A provisional tax payer had a small business but went overseas so has no pay income.
He does have a property that he is renting out and will make a profit on this of R33,600 per year
He is married C.o.P. So presume on provisional tax form he will fill in R33,600 but how much tax will he have to pay in as SARS won't know till he completes yearly tax that this money is on rental income. there is no provision on the P6 to state this
I do hope someone can assist

----------


## BusFact

I stand to be corrected here, but my understanding is they don't care what type of income it is: salary / rental / interest.

Is this the IRP6 for hime personally or the cc?

The IRP6 asks for his estimated taxable income for the year.
If this is his personal income, you will submit an amount of tax to be paid as nil, as R33k is below the tax threshold.
If the income is for the cc, the tax to be paid for the year is 28% of the R33k.

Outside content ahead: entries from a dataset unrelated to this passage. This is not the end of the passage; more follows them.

-- ==== Sys2Proof/Laws/Parts.lean ====
section
/-! SUPPORT. Reading back an entry of a table of the state: after writing it, after writing another, and after a change of another part. -/

namespace Sys2Proof.Machine

theorem State.setPump_pump (s : State) (i : Nat) (x : Pump) : (s.setPump i x).pump i = x := Tab.at_put_self _ _ _ _
theorem State.setPump_pump_ne (s : State) (i j : Nat) (x : Pump) (h : j ≠ i) : (s.setPump i x).pump j = s.pump j := Tab.at_put_ne _ _ _ _ _ h
theorem State.pump_of {s t : State} (h : t.acts = s.acts) (i : Nat) : t.pump i = s.pump i := by unfold State.pump; rw [h]
theorem State.setValve_valve (s : State) (i : Nat) (x : Valve) : (s.setValve i x).valve i = x := Tab.at_put_self _ _ _ _
theorem State.setValve_valve_ne (s : State) (i j : Nat) (x : Valve) (h : j ≠ i) : (s.setValve i x).valve j = s.valve j := Tab.at_put_ne _ _ _ _ _ h
theorem State.valve_of {s t : State} (h : t.acts = s.acts) (i : Nat) : t.valve i = s.valve i := by unfold State.valve; rw [h]
theorem State.setFan_fan (s : State) (i : Nat) (x : Fan) : (s.setFan i x).fan i = x := Tab.at_put_self _ _ _ _
theorem State.setFan_fan_ne (s : State) (i j : Nat) (x : Fan) (h : j ≠ i) : (s.setFan i x).fan j = s.fan j := Tab.at_put_ne _ _ _ _ _ h
theorem State.fan_of {s t : State} (h : t.acts = s.acts) (i : Nat) : t.fan i = s.fan i := by unfold State.fan; rw [h]
theorem State.setSol_sol (s : State) (i : Nat) (x : Sol) : (s.setSol i x).sol i = x := Tab.at_put_self _ _ _ _
theorem State.setSol_sol_ne (s : State) (i j : Nat) (x : Sol) (h : j ≠ i) : (s.setSol i x).sol j = s.sol j := Tab.at_put_ne _ _ _ _ _ h
theorem State.sol_of {s t : State} (h : t.acts = s.acts) (i : Nat) : t.sol i = s.sol i := by unfold State.sol; rw [h]
theorem State.setRackP_rackP (s : State) (i : Nat) (x : RackP) : (s.setRackP i x).rackP i = x := Tab.at_put_self _ _ _ _
theorem State.setRackP_rackP_ne (s : State) (i j : Nat) (x : RackP) (h : j ≠ i) : (s.setRackP i x).rackP j = s.rackP j := Tab.at_put_ne _ _ _ _ _ h
theorem State.rackP_of {s t : State} (h : t.prt = s.prt) (i : Nat) : t.rackP i = s.rackP i := by unfold State.rackP; rw [h]
theorem State.setLeakIn_leakIn (s : State) (i : Nat) (x : LeakIn) : (s.setLeakIn i x).leakIn i = x := Tab.at_put_self _ _ _ _
theorem State.setLeakIn_leakIn_ne (s : State) (i j : Nat) (x : LeakIn) (h : j ≠ i) : (s.setLeakIn i x).leakIn j = s.leakIn j := Tab.at_put_ne _ _ _ _ _ h
theorem State.leakIn_of {s t : State} (h : t.prt = s.prt) (i : Nat) : t.leakIn i = s.leakIn i := by unfold State.leakIn; rw [h]
theorem State.setLimP_limP (s : State) (i : Nat) (x : LimP) : (s.setLimP i x).limP i = x := Tab.at_put_self _ _ _ _
theorem State.setLimP_limP_ne (s : State) (i j : Nat) (x : LimP) (h : j ≠ i) : (s.setLimP i x).limP j = s.limP j := Tab.at_put_ne _ _ _ _ _ h
theorem State.limP_of {s t : State} (h : t.prt = s.prt) (i : Nat) : t.limP i = s.limP i := by unfold State.limP; rw [h]
theorem State.setLoop_loop (s : State) (i : Nat) (x : Loop) : (s.setLoop i x).loop i = x := Tab.at_put_self _ _ _ _
theorem State.setLoop_loop_ne (s : State) (i j : Nat) (x : Loop) (h : j ≠ i) : (s.setLoop i x).loop j = s.loop j := Tab.at_put_ne _ _ _ _ _ h
theorem State.loop_of {s t : State} (h : t.lop = s.lop) (i : Nat) : t.loop i = s.loop i := by unfold State.loop; rw [h]
theorem State.setStrm_strm (s : State) (i : Nat) (x : Strm) : (s.setStrm i x).strm i = x := Tab.at_put_self _ _ _ _
theorem State.setStrm_strm_ne (s : State) (i j : Nat) (x : Strm) (h : j ≠ i) : (s.setStrm i x).strm j = s.strm j := Tab.at_put_ne _ _ _ _ _ h
theorem State.strm_of {s t : State} (h : t.stm = s.stm) (i : Nat) : t.strm i = s.strm i := by unfold State.strm; rw [h]
theorem State.setJob_job (s : State) (i : Nat) (x : Job) : (s.setJob i x).job i = x := Tab.at_put_self _ _ _ _
theorem State.setJob_job_ne (s : State) (i j : Nat) (x : Job) (h : j ≠ i) : (s.setJob i x).job j = s.job j := Tab.at_put_ne _ _ _ _ _ h
theorem State.job_of {s t : State} (h : t.jobs = s.jobs) (i : Nat) : t.job i = s.job i := by unfold State.job; rw [h]
theorem State.setPlanAck_planAck (s : State) (i : Nat) (x : PlanAck) : (s.setPlanAck i x).planAck i = x := Tab.at_put_self _ _ _ _
theorem State.setPlanAck_planAck_ne (s : State) (i j : Nat) (x : PlanAck) (h : j ≠ i) : (s.setPlanAck i x).planAck j = s.planAck j := Tab.at_put_ne _ _ _ _ _ h
theorem State.planAck_of {s t : State} (h : t.plan = s.plan) (i : Nat) : t.planAck i = s.planAck i := by unfold State.planAck; rw [h]
theorem State.setSess_sess (s : State) (i : Nat) (x : Session) : (s.setSess i x).sess i = x := Tab.at_put_self _ _ _ _
theorem State.setSess_sess_ne (s : State) (i j : Nat) (x : Session) (h : j ≠ i) : (s.setSess i x).sess j = s.sess j := Tab.at_put_ne _ _ _ _ _ h
theorem State.sess_of {s t : State} (h : t.zh = s.zh) (i : Nat) : t.sess i = s.sess i := by unfold State.sess; rw [h]

end Sys2Proof.Machine
end

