-- ==== Sys2Proof/Machine/Wire.lean ====
section
/-! DEFINITION. The bytes of what leaves the module (R10: wire formats are big-endian): Zhoide frames (R403, R406, R421, R436 to R438, R540),
the PROTO_ERROR notice (R126), the guard digest (R140), and Craori frames with the payloads whose layout chapter 12 gives (R478, R481,
R501, R502, R505, R510, R541). `Out` names the fields of a frame in their order; this file lays them out. -/

namespace Sys2Proof.Machine

/-! ### Layouts -/

/-- A piece of a layout: a field of so many bytes, or reserved bytes, which are zero. -/
inductive Piece
  | fld (n : Nat)
  | zero (n : Nat)
deriving DecidableEq, Repr

/-- The bytes of fields in a layout, each most significant byte first (R10). A layout ends where its fields do. -/
def layOut : List Piece → List Nat → List Byte
  | .zero n :: l, xs => beBytes n 0 ++ layOut l xs
  | .fld n :: l, x :: xs => beBytes n x ++ layOut l xs
  | _, _ => []

/-- A layout followed by a group of pieces as often as the fields need. -/
def layMany (l group : List Piece) (xs : List Nat) : List Byte := layOut (l ++ (List.replicate xs.length group).flatten) xs

/-! ### Zhoide -/

/-- The response fields of a command (Table 6 of chapter 10), and the group that repeats after them. -/
def answerLay (cmd : Nat) : List Piece × List Piece :=
  match cmd with
  | 0x01 => ([.fld 1, .fld 1, .fld 1, .fld 1, .fld 1, .fld 1, .zero 2], [])
  | 0x05 => ([.fld 8, .fld 8], [])
  | 0x10 | 0x11 => ([.fld 4], [])
  | 0x14 => ([], [.fld 1, .fld 1, .fld 2, .fld 4])
  | 0x20 => ([], [.fld 4])
  | 0x21 => ([.fld 2, .zero 2], [])
  | 0x41 => ([.fld 2, .zero 2, .fld 4], [])
  | 0x42 => ([.fld 1, .zero 3], [])
  | 0x52 => ([.fld 2, .zero 2], [])
  | 0x60 => ([.fld 2, .zero 2, .fld 4], [])
  | 0x61 => ([.fld 2, .zero 2], [])
  | 0x70 => ([.fld 2, .zero 2], [])
  | 0x73 => ([.fld 8], [.fld 1])
  | _ => ([], [.fld 1])

/-- The payload of an answer (R406): the response header of Table 3, and the response fields where there are some. -/
def Answer.payload (a : Answer) : List Byte :=
  let p := answerLay a.cmd
  beBytes 1 a.status ++ beBytes 1 (a.state % 16) ++ beBytes 2 a.legal ++ beBytes 4 a.detail ++ (if a.body.isEmpty then [] else layMany p.1 p.2 a.body)

/-- The class fields of a NOTICE (Table 8 of chapter 10). -/
def noticeLay (cls : Nat) : List Piece :=
  match cls with
  | 0 => [.fld 1, .fld 1, .fld 1, .zero 1, .fld 8]
  | 1 => [.fld 1, .fld 1, .fld 1, .fld 1, .fld 8]
  | 2 => [.fld 1, .fld 1, .fld 2, .fld 4]
  | _ => [.fld 1, .fld 1, .zero 2, .fld 2, .zero 2]

/-- The 20-byte key of a device request (R438). -/
def keyLay : List Piece := [.fld 2, .fld 1, .fld 1, .fld 4, .fld 4, .fld 8]

/-- The fields of a device request (R438): STORE_PUT and STORE_GET. -/
def deviceLay (cmd : Nat) : List Piece :=
  keyLay ++ (if cmd = 0xC1 then [.fld 8, .fld 8, .fld 1, .zero 3] else [.fld 8, .fld 4])

/-- A network's number in FLAGS.NET. -/
def netBit (n : Net) : Nat := match n with | .a => 0 | .b => 1

/-- The first 28 bytes of a Zhoide frame (R403); the module holds no request by deferral, so its DEFER_MS is 0. -/
def zhoideHead (level flags : Nat) (session : Word) (seq tag mbox cmd len : Nat) : List Byte :=
  beBytes 2 0xF1AB ++ beBytes 1 level ++ beBytes 1 flags ++ beBytes 4 session.toNat ++ beBytes 8 seq ++ beBytes 4 tag ++ beBytes 1 mbox ++
  beBytes 1 cmd ++ beBytes 2 len ++ beBytes 4 0

/-- A session frame to a master (R404, R540): bytes 0 to 27 are authenticated and the payload is encrypted. -/
def sealFrame (key : List Byte) (net : Net) (seq : Nat) (head payload : List Byte) : List Byte :=
  head ++ Config.gcmSeal key (beBytes 1 1 ++ beBytes 1 (netBit net) ++ beBytes 2 0 ++ beBytes 8 seq) head payload

/-- A sessionless frame with its CRC-32 (R403). -/
def crcFrame (head payload : List Byte) : List Byte := head ++ payload ++ beBytes 4 (crc32 (head ++ payload))

/-- An answer on a network, under the session's key or sessionless: FLAGS.RESP is 1 (R406). -/
def Answer.frame (a : Answer) (key : List Byte) (net : Net) : List Byte :=
  let head := zhoideHead a.level (netBit net + 2) a.session a.seq a.tag.toNat a.mbox a.cmd a.payload.length
  if a.session = 0 then crcFrame head a.payload else sealFrame key net a.seq head a.payload

/-- The PROTO_ERROR notice of R126. -/
def noticeBytes (level code src seq count : Nat) : List Byte :=
  beBytes 2 0xF1A8 ++ beBytes 1 level ++ beBytes 1 code ++ beBytes 4 src ++ beBytes 4 seq ++ beBytes 4 count

/-! ### The guard digest -/

/-- The guard digest on the safety link (R140): a 24-byte header, 4,096 entries in local-index order, and a CRC-32. -/
def Digest.bytes (d : Digest) : List Byte :=
  let b := beBytes 1 d.level ++ beBytes 3 0 ++ beBytes 8 d.tag.toNat ++ beBytes 4 d.seq ++ beBytes 8 0 ++
    (List.range 4096).flatMap (fun a => beBytes 4 (Tab.at noTemp d.entries a))
  b ++ beBytes 4 (crc32 b)

/-! ### Craori -/

/-- An IPv6 address of four words, word 0 first (R11), as the layout sends it: word 3 first. -/
def flipAddress (l : List Nat) : List Nat := (l.take 4).reverse ++ l.drop 4

/-- The payload of a Craori frame by its kind: its layout where chapter 12 gives one. -/
def craPayload (kind : OutKind) (ty : Nat) (xs : List Nat) : List Byte :=
  match kind with
  | .heartbeat => layOut [.fld 1, .fld 1, .fld 1, .zero 1, .fld 8, .fld 4, .fld 1, .fld 1, .fld 1, .fld 1, .fld 4] xs
  | .image => layMany [.fld 4, .fld 4] [.fld 1] xs
  | .fedAnnounce =>
    layMany [.fld 1, .fld 1, .fld 1, .fld 1, .fld 1, .fld 1, .fld 2, .fld 4, .fld 4, .fld 4, .fld 4, .fld 4, .fld 4, .fld 4, .fld 4, .fld 4, .fld 2, .zero 2]
      [.fld 1, .zero 1, .fld 2, .fld 4] (xs.take 11 ++ flipAddress (xs.drop 11))
  | .fedAlloc => layMany [.fld 8] [.fld 1, .zero 3, .fld 4, .fld 4] xs
  | .redirect =>
    -- the group's module and rack come first, and are no part of the payload
    layOut [.fld 4, .fld 2, .zero 2] ((xs.drop 2).take 2) ++ entries (xs.drop 4)
  | _ => Config.framePayload ty xs
where
  /-- The entries of a REDIRECT: index, two reserved bytes and a destination each. -/
  entries : List Nat → List Byte
    | i :: a :: b :: c :: d :: t => layOut [.fld 2, .zero 2, .fld 4, .fld 4, .fld 4, .fld 4] (i :: flipAddress [a, b, c, d]) ++ entries t
    | _ => []

/-- The bytes of a Craori frame on a path (R501, R541), its fields being path, level, TYPE, module, slot, SEQ, wire time and payload: on a lane
of the pair link with a CRC-32, on a network under the module's send key. -/
def craFrame (key : List Byte) (kind : OutKind) (xs : List Nat) : List Byte :=
  match xs with
  | path :: level :: ty :: module :: slot :: seq :: time :: rest =>
    let body := craPayload kind ty rest
    let flags := if path < 2 then 2 else path % 2
    let head := beBytes 2 0xF1AD ++ beBytes 1 level ++ beBytes 1 ty ++ beBytes 1 (module % 64 + 64 * (slot % 2)) ++ beBytes 1 flags ++
      beBytes 2 body.length ++ beBytes 4 seq ++ beBytes 8 time
    if path < 2 then head ++ body ++ beBytes 4 (crc32 (head ++ body))
    else head ++ Config.gcmSeal key (beBytes 1 (module % 64 + 64 * (slot % 2)) ++ beBytes 1 ty ++ beBytes 1 (path % 2) ++ beBytes 1 0 ++ beBytes 4 seq ++ beBytes 4 0)
      head body
  | _ => []

/-- Whether a kind of frame is a Craori frame. -/
def OutKind.isCraori : OutKind → Bool
  | .plan | .packet | .can | .tickMarker | .rowAddress | .peerOpen | .peerKey => false
  | .heartbeat | .image | .barPropose | .barAccept | .barCancel | .tickRec | .ready | .peekReq | .peekData | .lsInput | .lsDigest | .fedAnnounce
  | .fedRowmap | .fedAlloc | .redirect | .fedPropose | .fedAck | .fedConfirm => true

/-! ### What leaves -/

/-- The key of the direction to the master of a session slot (R540). -/
def State.keyTo (s : State) (k : Nat) : List Byte := (s.sess k).keyOut

/-- A frame of the module's own to a session slot, on a network: a notice, or a device request with FLAGS.DEVICE (R436, R437). -/
def State.slotFrame (s : State) (net : Net) (k cmd mbox tag seq : Nat) (payload : List Byte) : List Byte :=
  sealFrame (s.keyTo k) net seq
    (zhoideHead (fieldOf (s.rd (Reg.SS_LEVEL k)) 0 8) (netBit net + 4) (s.rd (Reg.SS_ID k)) seq tag mbox cmd payload.length) payload

/-- The bytes of what leaves in this state, on a network where it leaves on both. The row `wrote` is no frame; plan frames and frame packets
hold their bytes already. -/
def State.wire (s : State) (net : Net) (o : Out) : List Byte :=
  match o with
  | .answer n a => a.frame ((s.slotOf a.session).elim [] s.keyTo) n
  | .plain _ n a => a.frame [] n
  | .wrote _ _ _ _ _ => []
  | .notice k cls tag seq xs => s.slotFrame net k 0xC0 15 tag seq (beBytes 1 cls ++ beBytes 3 0 ++ layOut (noticeLay cls) xs)
  | .device k cmd tag seq xs => s.slotFrame net k cmd 14 tag seq (layMany (deviceLay cmd) [.fld 1] xs)
  | .protoNotice _ _ level code src seq count => noticeBytes level code src seq count
  | .frame kind xs =>
    if kind.isCraori then craFrame s.sec.sendKey kind xs
    else match kind with
      | .plan => (xs.drop 2).map (BitVec.ofNat 8)
      | .packet => xs.map (BitVec.ofNat 8)
      | _ => Config.framePayload 0 xs
  | .data bytes => bytes

end Sys2Proof.Machine
end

You only explain in the tax return what the different types of income were from. The IRP6 is simply you estimating what your total tax bill will be, without any breakdown.

----------


## mummy60

Hi Busfact,
Thanks so much for the reply.
There is no CC. He was just trying to run an unsuccessful business on his own previously and now no income except for rental for which this will be the first year.So he was just unsure how rental works. 
So the headache come in when filling in the yearly ITA34 I think it is.
Thanks so much for the help.

----------


## mummy60

Hi Just an afterthought. Will his wife need to register as a provisional tax payer. She has no income and therefore hasn't filled in returns.They married last year C.O.P.,but he has the rental income even though you say should be declared as Nil as he is below the tax threshold.
thanks again for your help.

----------


## Dave A

I suspect C.O.P applies to their assets, not their taxable income. Happily joint taxation was axed many years ago.

----------


## mummy60

Hi, now I'm completely confused.
I understood if married in community of property that any interest or rental profit is divided between both spouses.
Am I wrong on this? If not wrong does wife who has no income at all have to fill in a provisional tax form?
Thanks for any help

----------


## Dave A

Is the property registered in the name of one or both spouses?

----------


## mummy60

Hi, Thanks for your reply.
Only his name, he bought it before they were married, but I still thought once married in community of property then interest and rental is split 50-50??

----------